We will then look to evaluate models according to their performance in these two errors in training and testing datasets. Combinations of high or low values for these, across training and test data, are used as model evaluation and highlight aspects to be improved.

For example, a very common scenario is having a model that has high overall variance and low bias. It is said that a learner overfits a training set \(\mathcal{T}\) if it fits parameter \(\hat{\theta}\) while there \(\exists \theta^*\) such that \[\label{eq:overfitting} Error_{train}(\hat{\theta}) < Error_{train}(\theta^*) \ and \ Error_{test}(\theta^*) < Error_{test}(\hat{\theta}) \]

Once the model was fit on the training set, it overfits when predictions on training samples are very accurate whilst predictions on new samples spread out and raise the value of the error.

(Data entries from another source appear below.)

/-- The bytes of an instruction. -/
def encode (l : UndefLens) (i : Instr) : List Byte := i.opcode :: i.operandBytes l

end Sys2Proof
end

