-- ==== Sys2Proof/Machine/Control.lean ====
section
/-! DEFINITION. Branches, jumps, subroutines, BRK and RTI (43_control_flow.md). -/

namespace Sys2Proof.Machine

/-- BCC (43_control_flow.md R351). -/
def execBcc (off : Byte) (s : State) : Host.Outcome State Fault Refusal :=
  runForm false s (.ok (branch s (!s.flags.c) off))

/-- BCS (43_control_flow.md R352). -/
def execBcs (off : Byte) (s : State) : Host.Outcome State Fault Refusal :=
  runForm false s (.ok (branch s s.flags.c off))

/-- BEQ (43_control_flow.md R353). -/
def execBeq (off : Byte) (s : State) : Host.Outcome State Fault Refusal :=
  runForm false s (.ok (branch s s.flags.z off))

/-- BNE (43_control_flow.md R354). -/
def execBne (off : Byte) (s : State) : Host.Outcome State Fault Refusal :=
  runForm false s (.ok (branch s (!s.flags.z) off))

/-- BMI (43_control_flow.md R355). -/
def execBmi (off : Byte) (s : State) : Host.Outcome State Fault Refusal :=
  runForm false s (.ok (branch s s.flags.n off))

/-- BPL (43_control_flow.md R356). -/
def execBpl (off : Byte) (s : State) : Host.Outcome State Fault Refusal :=
  runForm false s (.ok (branch s (!s.flags.n) off))

/-- BVC (43_control_flow.md R357). -/
def execBvc (off : Byte) (s : State) : Host.Outcome State Fault Refusal :=
  runForm false s (.ok (branch s (!s.flags.v) off))

/-- BVS (43_control_flow.md R358). -/
def execBvs (off : Byte) (s : State) : Host.Outcome State Fault Refusal :=
  runForm false s (.ok (branch s s.flags.v off))

/-- BRA (43_control_flow.md R359). -/
def execBra (off : Byte) (s : State) : Host.Outcome State Fault Refusal :=
  runForm true s (.ok (branch s true off))

/-- BBRn and BBSn (43_control_flow.md R360, R361): the zero-page byte is read whether or not the branch is taken. -/
def branchOnBit (n : Nat) (value : Bool) (zp off : Byte) (s : State) : Host.Outcome State Fault Refusal :=
  runForm true s do
    let v ← read8 s (zp.setWidth 16)
    return branch v.st (v.val.getLsbD n == value) off

/-- BBR0 (43_control_flow.md R360). -/
def execBbr0 (zp off : Byte) (s : State) : Host.Outcome State Fault Refusal := branchOnBit 0 false zp off s

/-- BBR1 (43_control_flow.md R360). -/
def execBbr1 (zp off : Byte) (s : State) : Host.Outcome State Fault Refusal := branchOnBit 1 false zp off s

/-- BBR2 (43_control_flow.md R360). -/
def execBbr2 (zp off : Byte) (s : State) : Host.Outcome State Fault Refusal := branchOnBit 2 false zp off s

/-- BBR3 (43_control_flow.md R360). -/
def execBbr3 (zp off : Byte) (s : State) : Host.Outcome State Fault Refusal := branchOnBit 3 false zp off s

/-- BBR4 (43_control_flow.md R360). -/
def execBbr4 (zp off : Byte) (s : State) : Host.Outcome State Fault Refusal := branchOnBit 4 false zp off s

/-- BBR5 (43_control_flow.md R360). -/
def execBbr5 (zp off : Byte) (s : State) : Host.Outcome State Fault Refusal := branchOnBit 5 false zp off s

/-- BBR6 (43_control_flow.md R360). -/
def execBbr6 (zp off : Byte) (s : State) : Host.Outcome State Fault Refusal := branchOnBit 6 false zp off s

/-- BBR7 (43_control_flow.md R360). -/
def execBbr7 (zp off : Byte) (s : State) : Host.Outcome State Fault Refusal := branchOnBit 7 false zp off s

/-- BBS0 (43_control_flow.md R361). -/
def execBbs0 (zp off : Byte) (s : State) : Host.Outcome State Fault Refusal := branchOnBit 0 true zp off s

/-- BBS1 (43_control_flow.md R361). -/
def execBbs1 (zp off : Byte) (s : State) : Host.Outcome State Fault Refusal := branchOnBit 1 true zp off s

/-- BBS2 (43_control_flow.md R361). -/
def execBbs2 (zp off : Byte) (s : State) : Host.Outcome State Fault Refusal := branchOnBit 2 true zp off s

/-- BBS3 (43_control_flow.md R361). -/
def execBbs3 (zp off : Byte) (s : State) : Host.Outcome State Fault Refusal := branchOnBit 3 true zp off s

/-- BBS4 (43_control_flow.md R361). -/
def execBbs4 (zp off : Byte) (s : State) : Host.Outcome State Fault Refusal := branchOnBit 4 true zp off s

/-- BBS5 (43_control_flow.md R361). -/
def execBbs5 (zp off : Byte) (s : State) : Host.Outcome State Fault Refusal := branchOnBit 5 true zp off s

/-- BBS6 (43_control_flow.md R361). -/
def execBbs6 (zp off : Byte) (s : State) : Host.Outcome State Fault Refusal := branchOnBit 6 true zp off s

/-- BBS7 (43_control_flow.md R361). -/
def execBbs7 (zp off : Byte) (s : State) : Host.Outcome State Fault Refusal := branchOnBit 7 true zp off s

/-- JMPBUG (43_control_flow.md R363, D12). -/
def jmpBug : Behaviour → Bool
  | .nmos6502 | .nmosWithRorBug | .nmosWithIndirectJmpBug => true
  | .nmosWithoutIndirectJmpBug | .cmos6502 | .cmos65816 => false

/-- Where JMP indirect reads the high byte of its target (43_control_flow.md R363). -/
def jmpHighAddr (b : Behaviour) (p : Word) : Word :=
  if jmpBug b && lowByte p == 0xFF then joinBytes 0x00 (highByte p) else p + 1

/-- The target of a jump (43_control_flow.md R362 to R364). -/
def jmpTarget (s : State) : JmpMode → Except Fault (Got Word)
  | .abs w => .ok { val := w, st := s }
  | .ind p => do
    let lo ← read8 s p
    let hi ← read8 lo.st (jmpHighAddr s.behaviour p)
    return { val := joinBytes lo.val hi.val, st := hi.st }
  | .aix w => read16 s (w + s.x.setWidth 16)

/-- JMP (43_control_flow.md R362 to R364). -/
def execJmp (m : JmpMode) (s : State) : Host.Outcome State Fault Refusal :=
  runForm m.cmosOnly s do
    let t ← jmpTarget s m
    return { t.st with pc := t.val }

/-- JSR (43_control_flow.md R365). -/
def execJsr (target : Word) (s : State) : Host.Outcome State Fault Refusal :=
  runForm false s do
    let t ← push16 s (s.pc - 1)
    return { t with pc := target }

/-- RTS (43_control_flow.md R366). -/
def execRts (s : State) : Host.Outcome State Fault Refusal :=
  runForm false s do
    let ret ← pull16 s
    return { ret.st with pc := ret.val + 1 }

/-- BRK (43_control_flow.md R367). Honoured only while I is clear. -/
def execBrk (s : State) : Host.Outcome State Fault Refusal :=
  runForm false s (if s.flags.i then .ok s else enterVector s true (s.instAddr + 2) irqVector)

/-- RTI (43_control_flow.md R368). -/
def execRti (s : State) : Host.Outcome State Fault Refusal :=
  runForm false s (returnFromInterrupt s)

end Sys2Proof.Machine
end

The model has learned very well from the training data but fails to be accurate on new samples.

Given that we can have a high or low variance and bias, there are only four possible performance for any model. Our objective will then be to work out the data and the model to reach a state of low bias and variance. Different states of bias and variance require strategies to make a model better.


  1. Note that in this definition the expectation is taken conditional on the training set and also from which the model is fit.